McLaren's upgrade plan (so far)
Stella is adamant McLaren understands the cause of its struggles and indicated in Jeddah that it's related to the front of the car.
McLaren has an upgrade package slated for “around race six or seven” that will tackle the persistent weakness in long, low-speed corners.
A new front wing will be a key part of this upgrade given the McLaren-Mercedes MCL38 features a design that is not substantially different to the one used in 2023.
Team principal Andrea Stella indicated that the upgrade package will likely appear either for the Miami Grand Prix in early May, or at Imola later that month – although he didn’t commit to an exact date.
The changes to the front wing and associated areas at the front of the car, which will also be sensitive to the ride-height of the car and the aerodynamic impact of the car with steering lock, are vital to making an improvement.
This is because of the need for the front of the car to work through a wide range of yaw angles, with it currently producing good downforce at lower angles in high-speed corners but struggling when the car is hitting the airflow at an increased angle.

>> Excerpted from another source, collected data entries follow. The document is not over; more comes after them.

-- ==== Sys2Proof/Safety.lean ====
section
/-! DEFINITION. What claims call a proper state and a good run (10_state R20, R27, R28; 70_reset_and_hazards R244). -/

namespace Sys2Proof.Machine

/-- What `ERR` and `ERRCMD` hold: both 0, or the first fault and the command that raised it (10_state R27, R28;
60_exceptions R208). The code is the one the command word and the sizes decide (60_exceptions R200). -/
abbrev State.statusProper (s : State) : Prop :=
  (s.err = 0 → s.errcmd = 0) ∧
    (s.err ≠ 0 → (faultOf s.cfg s.errcmd).map (fun f => f.code.setWidth 32) = some s.err)

/-- The sizes are allowed, both memories are in canonical form and list only cells that exist, and the status registers
are proper. -/
abbrev State.Inv (s : State) : Prop :=
  s.cfg.bounded ∧ Memory.wf s.w = true ∧ Memory.within s.cfg.wmemWords s.w = true ∧ Memory.wf s.bm = true ∧
    Memory.within s.cfg.bmemBytes s.bm = true ∧ s.statusProper

/-- The start of a run on a block of given sizes: the state after reset with the host's moves pending (R244). -/
def State.boot (cfg : Config) (moves : List HostMove) : State :=
  { State.reset with cfg := cfg, host := moves }

/-- The answer is not the response of a command that did not execute (60_exceptions R200). -/
def Reply.okOrSilent : Reply → Bool
  | .response code => code == okCode
  | .none | .word _ | .byte _ => true

/-- The next `k` steps are taken and every response among their answers is OK: a good run of `k` moves
(70_reset_and_hazards R244). -/
def goodRun : Nat → State → Bool
  | 0, _ => true
  | k + 1, s =>
    match step s with
    | .next s' => s'.reply.okOrSilent && goodRun k s'
    | .fault _ => false
    | .refused _ => false

/-- The slots of BlockMix from its input blocks `X 0, X 1, ...` and the block `T` starts as: each slot is the core of
the slot before it (the start, for slot 0) xor the input block (43_blockmix R161, block terms). -/
def slot (X : Nat → Block) (start : Block) : Nat → Block
  | 0 => salsa20_8 (xorBlock start (X 0))
  | i + 1 => salsa20_8 (xorBlock (slot X start i) (X (i + 1)))

/-! ### What a command's operands break, in plain arithmetic (60_exceptions R202 to R205) -/

/-- The command breaks its length precondition (60_exceptions R202). -/
def breaksLength : Instr → Bool
  | .b2w _ _ nbytes => decide (nbytes.toNat % 4 ≠ 0)
  | .w2b _ _ _ | .copy _ _ _ | .xor _ _ _ | .salsa _ | .bmix _ _ _ => false

/-- A parameter of the command is outside its domain (60_exceptions R203). -/
def breaksParam : Instr → Bool
  | .bmix _ _ r => decide (r.toNat = 0)
  | .b2w _ _ _ | .w2b _ _ _ | .copy _ _ _ | .xor _ _ _ | .salsa _ => false

/-- A region the command names is not inside its memory: the table of 60_exceptions R204. -/
def outOfRange (cfg : Config) : Instr → Bool
  | .b2w bsrc wdst nbytes =>
    decide (bsrc.toNat + nbytes.toNat > cfg.bmemBytes ∨ wdst.toNat + nbytes.toNat / 4 > cfg.wmemWords)
  | .w2b wsrc bdst nwords =>
    decide (wsrc.toNat + nwords.toNat > cfg.wmemWords ∨ bdst.toNat + 4 * nwords.toNat > cfg.bmemBytes)
  | .copy srcPos dstPos len | .xor srcPos dstPos len =>
    decide (srcPos.toNat + len.toNat > cfg.wmemWords ∨ dstPos.toNat + len.toNat > cfg.wmemWords)
  | .salsa addr => decide (addr.toNat + 16 > cfg.wmemWords)
  | .bmix xaddr yaddr r =>
    decide (xaddr.toNat + 32 * r.toNat > cfg.wmemWords ∨ yaddr.toNat + 32 * r.toNat > cfg.wmemWords)

/-- Two regions of the command overlap in the unsupported way (60_exceptions R205, 41_blockops R123, 43_blockmix
R163). -/
def unsupportedOverlap : Instr → Bool
  | .copy srcPos dstPos len | .xor srcPos dstPos len =>
    decide (srcPos.toNat < dstPos.toNat ∧ dstPos.toNat < srcPos.toNat + len.toNat)
  | .bmix xaddr yaddr r =>
    decide (xaddr.toNat < yaddr.toNat + 32 * r.toNat ∧ yaddr.toNat < xaddr.toNat + 32 * r.toNat)
  | .b2w _ _ _ | .w2b _ _ _ | .salsa _ => false

/-- The command writes the word at `a` when it executes: the "Writes" column of 49_command_set_laws R170. -/
def wordWritten : Instr → Nat → Bool
  | .b2w _ wdst nbytes, a => decide (wdst.toNat ≤ a ∧ a < wdst.toNat + nbytes.toNat / 4)
  | .w2b _ _ _, _ => false
  | .copy _ dstPos len, a | .xor _ dstPos len, a => decide (dstPos.toNat ≤ a ∧ a < dstPos.toNat + len.toNat)
  | .salsa addr, a => decide (addr.toNat ≤ a ∧ a < addr.toNat + 16)
  | .bmix xaddr yaddr r, a =>
    decide ((xaddr.toNat ≤ a ∧ a < xaddr.toNat + 32 * r.toNat) ∨
      (yaddr.toNat ≤ a ∧ a < yaddr.toNat + 32 * r.toNat))

/-- The command writes the byte at `a` when it executes: the "Writes" column of 49_command_set_laws R170. -/
def byteWritten : Instr → Nat → Bool
  | .w2b _ bdst nwords, a => decide (bdst.toNat ≤ a ∧ a < bdst.toNat + 4 * nwords.toNat)
  | .b2w _ _ _, _ | .copy _ _ _, _ | .xor _ _ _, _ | .salsa _, _ | .bmix _ _ _, _ => false

/-- The state a stored fault leaves: `ERR`, `ERRCMD` and the response, everything else as it was (60_exceptions
R208). -/
def faulted (s : State) (code : Nat) (cmd : Command) : State :=
  { s with err := BitVec.ofNat 32 code, errcmd := cmd, reply := .response (BitVec.ofNat 4 code) }

/-- The state a locked block's answer leaves (60_exceptions R206). -/
def answeredLocked (s : State) : State :=
  { s with reply := .response 6 }

/-! ### Reference forms -/

/-- One quarter-round on four cells, as 42_salsa20_8 R143 explains the table. -/
def quarterRound (y0 y1 y2 y3 : Word) : Word × Word × Word × Word :=
  let z1 := y1 ^^^ (y0 + y3).rotateLeft 7
  let z2 := y2 ^^^ (z1 + y0).rotateLeft 9
  let z3 := y3 ^^^ (z2 + z1).rotateLeft 13
  let z0 := y0 ^^^ (z3 + z2).rotateLeft 18
  (z0, z1, z2, z3)

/-- The column round on the 4 by 4 matrix: four quarter-rounds on the columns, each started at its diagonal cell, all
from the same input (42_salsa20_8 R143). -/
def columnsOnce (x : Block) : Block :=
  let (x0, x4, x8, x12) := quarterRound (x.get 0) (x.get 4) (x.get 8) (x.get 12)
  let (x5, x9, x13, x1) := quarterRound (x.get 5) (x.get 9) (x.get 13) (x.get 1)
  let (x10, x14, x2, x6) := quarterRound (x.get 10) (x.get 14) (x.get 2) (x.get 6)
  let (x15, x3, x7, x11) := quarterRound (x.get 15) (x.get 3) (x.get 7) (x.get 11)
  #v[x0, x1, x2, x3, x4, x5, x6, x7, x8, x9, x10, x11, x12, x13, x14, x15]

/-- The row round on the 4 by 4 matrix (42_salsa20_8 R143). -/
def rowsOnce (x : Block) : Block :=
  let (x0, x1, x2, x3) := quarterRound (x.get 0) (x.get 1) (x.get 2) (x.get 3)
  let (x5, x6, x7, x4) := quarterRound (x.get 5) (x.get 6) (x.get 7) (x.get 4)
  let (x10, x11, x8, x9) := quarterRound (x.get 10) (x.get 11) (x.get 8) (x.get 9)
  let (x15, x12, x13, x14) := quarterRound (x.get 15) (x.get 12) (x.get 13) (x.get 14)
  #v[x0, x1, x2, x3, x4, x5, x6, x7, x8, x9, x10, x11, x12, x13, x14, x15]

/-- Commands executed one after another; nothing when one of them does not answer a next state. -/
def execAll : List Instr → State → Option State
  | [], s => some s
  | i :: is, s =>
    match exec i s with
    | .next s' => execAll is s'
    | .fault _ => none
    | .refused _ => none

/-- The command sequence of 43_blockmix R164, with the spare block at word address `t`. -/
def blockMixCommands (x y r t : Nat) : List Instr :=
  let at32 := BitVec.ofNat 32
  [.copy (at32 (x + (2 * r - 1) * 16)) (at32 t) 16] ++
  (List.range (2 * r)).flatMap (fun i =>
    [.xor (at32 (x + 16 * i)) (at32 t) 16, .salsa (at32 t), .copy (at32 t) (at32 (y + 16 * i)) 16]) ++
  (List.range r).map (fun i => .copy (at32 (y + 32 * i)) (at32 (x + 16 * i)) 16) ++
  (List.range r).map (fun i => .copy (at32 (y + 32 * i + 16)) (at32 (x + 16 * (r + i))) 16)

/-- `n` words of `W` from `a` have all been written and are `v 0, v 1, ...`. -/
abbrev State.holds (s : State) (a n : Nat) (v : Nat → Word) : Prop :=
  ∀ k < n, s.w.read (a + k) = some (v k)

/-- The sixteen words of `W` from `a` have all been written and are the block `b`. -/
abbrev State.holdsBlock (s : State) (a : Nat) (b : Block) : Prop :=
  ∀ k : Fin 16, s.w.read (a + k.val) = some (b.get k)

end Sys2Proof.Machine
end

Stella has characterised it as needing a car that's more aerodynamically robust across a wider range.
“We understand the root cause, but it’s taking a few weeks to deliver the projects that address that,” said Stella. “Definitely, some of these projects have to do with this area [the front] of the car [indicates the front]. It hasn’t been improved very much compared to last year, effectively.
“This [pointing roughly at the front wing] is the same as last year, so hopefully soon we will be able to deliver this new component. I don't say which component.
“We see in development that this helps, we haven't delivered it trackside yet. If we didn't see this [progress] in the background in development, I would be concerned. We see the improvement, but we need to accelerate the process to deliver it trackside.”
While Stella has said several times the objective is to improve the performance in the slower corners, he accepts it will take at least another year to eliminate it entirely and produce a true all-rounder.
He stresses the importance of working through this in particular for 2026 given McLaren can’t afford to carry these troubles into the new rules set when it aspires to be a world championship threat.
“It will improve the weaknesses somewhat, but more work is needed,” said Stella. "We have another couple of years of these regulations and it will be at least another one-year journey, I anticipate, in order to complete this exercise of resolving these balance issues.
“Hopefully this will make us very competitive in 2025, but I think more generally this exercise will be important to understand from a methodological point of view how you develop cars and from an objectives point of view, what do you have to chase so that you actually can prevent these kind of issues or weaknesses in 2026?
"So it is very worthwhile work that is happening at McLaren now and a short-term and long-term investment.”
In the short term, McLaren plans some minor tweaks in Australia this weekend and for the following race in Japan but both of these are characterised as minor and worth "milliseconds".